▶ TASK DIRECTIONS
Look through the data below and show every line that includes "first".
*** Opening AVAILABLE DATA ***
-- ==== Sys2Proof/Laws/Packets.lean ====
section
/-! SUPPORT. Packets and the wire rows they decode to: a packet is the encoding of what it decodes to, its
length is the row's, and a wire row's meaning is the `TX` step. -/

namespace Sys2Proof.Laws

open Sys2Proof.Machine

/-- What a packet's bytes decode to stands on `TX` with those bytes. -/
theorem encode_of_decodeTx {bytes : List Byte} {i : Instr} (h : decodeTx bytes = .ok i) :
    encode i = .tx bytes := by
  unfold decodeTx at h
  split at h
  · cases h
  · next lead rest =>
    split at h
    · next hl =>
      subst hl
      unfold decodePageSel at h
      split at h
      · split at h
        · next hc => cases h; subst hc; rfl
        · cases h
      · cases h
      · cases h
    · split at h
      · next hl =>
        subst hl
        unfold decodeSetText at h
        split at h
        · cases h
        · next code rest =>
          split at h
          · cases h
          · next n hn =>
            have hcode : (n = 1 → code = 0xC7) ∧ (n = 2 → code = 0x8C) ∧ (n = 3 → code = 0x9B) := by
              unfold rowsOfCode at hn
              split at hn
              · cases hn; simp_all
              · split at hn
                · cases hn; simp_all
                · split at hn
                  · cases hn; simp_all
                  · cases hn
            split at h
            · cases h
            · next hb =>
              obtain ⟨h1, h2⟩ := bytes_of_rowBlocksOf hb
              cases h
              rw [hcode.1 h1.symm, h2]; simp [encode]
            · next hb =>
              obtain ⟨h1, h2⟩ := bytes_of_rowBlocksOf hb
              cases h
              rw [hcode.2.1 h1.symm, h2]; simp [encode]
            · next hb =>
              obtain ⟨h1, h2⟩ := bytes_of_rowBlocksOf hb
              cases h
              rw [hcode.2.2 h1.symm, h2]; simp [encode]
            · cases h
      · split at h
        · next hl =>
          split at h
          · next hr => cases h; subst hl hr; rfl
          · cases h
        · split at h
          · next hl =>
            split at h
            · next hr => cases h; subst hl hr; rfl
            · cases h
          · cases h

/-- The meaning of a wire row whose packet is in flight is the `TX` step (43 R130). -/
theorem exec_wire {i : Instr} {s : State} (he : encode i = .tx s.pkt) :
    exec i s = txTransfer s := by
  have hw : exec i s = txPacketByte (wireBytes i) s := by
    cases i <;> first | rfl | cases he
  have hb : wireBytes i = s.pkt := by unfold wireBytes; rw [he]
  rw [hw, hb]
  unfold txPacketByte txTransfer
  cases s.busy <;> simp

theorem wireLength_all (i : Instr) : WireLength.Statement i := by
  cases i with
  | wrch row idx data => exact WireLength.wrch row idx data
  | wrlen row ign len => exact WireLength.wrlen row ign len
  | pagesel page nrows => exact WireLength.pagesel page nrows
  | settext page nrows => exact WireLength.settext page nrows
  | reveal page nrows => exact WireLength.reveal page nrows
  | clear page nrows => exact WireLength.clear page nrows
  | wirePageSel h t u => exact WireLength.wirePageSel h t u
  | wireSetText1 b0 => exact WireLength.wireSetText1 b0
  | wireSetText2 b0 b1 => exact WireLength.wireSetText2 b0 b1
  | wireSetText3 b0 b1 b2 => exact WireLength.wireSetText3 b0 b1 b2
  | wireReveal => exact WireLength.wireReveal
  | wireClear => exact WireLength.wireClear

/-- A packet the framer can build has 1, 5, 44, 86 or 128 bytes (43 R132). -/
theorem wirePacket_length {bytes : List Byte} (h : isWirePacket bytes = true) :
    bytes.length ∈ [1, 5, 44, 86, 128] := by
  unfold isWirePacket at h
  split at h
  · next i hi =>
    have he := encode_of_decodeTx hi
    have hl := (wireLength_all i h).1
    have hw : wireBytes i = bytes := by unfold wireBytes; rw [he]
    rw [hw] at hl
    rw [hl]
    cases i <;> first | (simp [WireLength.tableLength]; done) | simp [encode] at he
  · cases h

end Sys2Proof.Laws
end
*** Closing AVAILABLE DATA ***
▶ TASK RESPONSE
    cases i <;> first | rfl | cases he
    cases i <;> first | (simp [WireLength.tableLength]; done) | simp [encode] at he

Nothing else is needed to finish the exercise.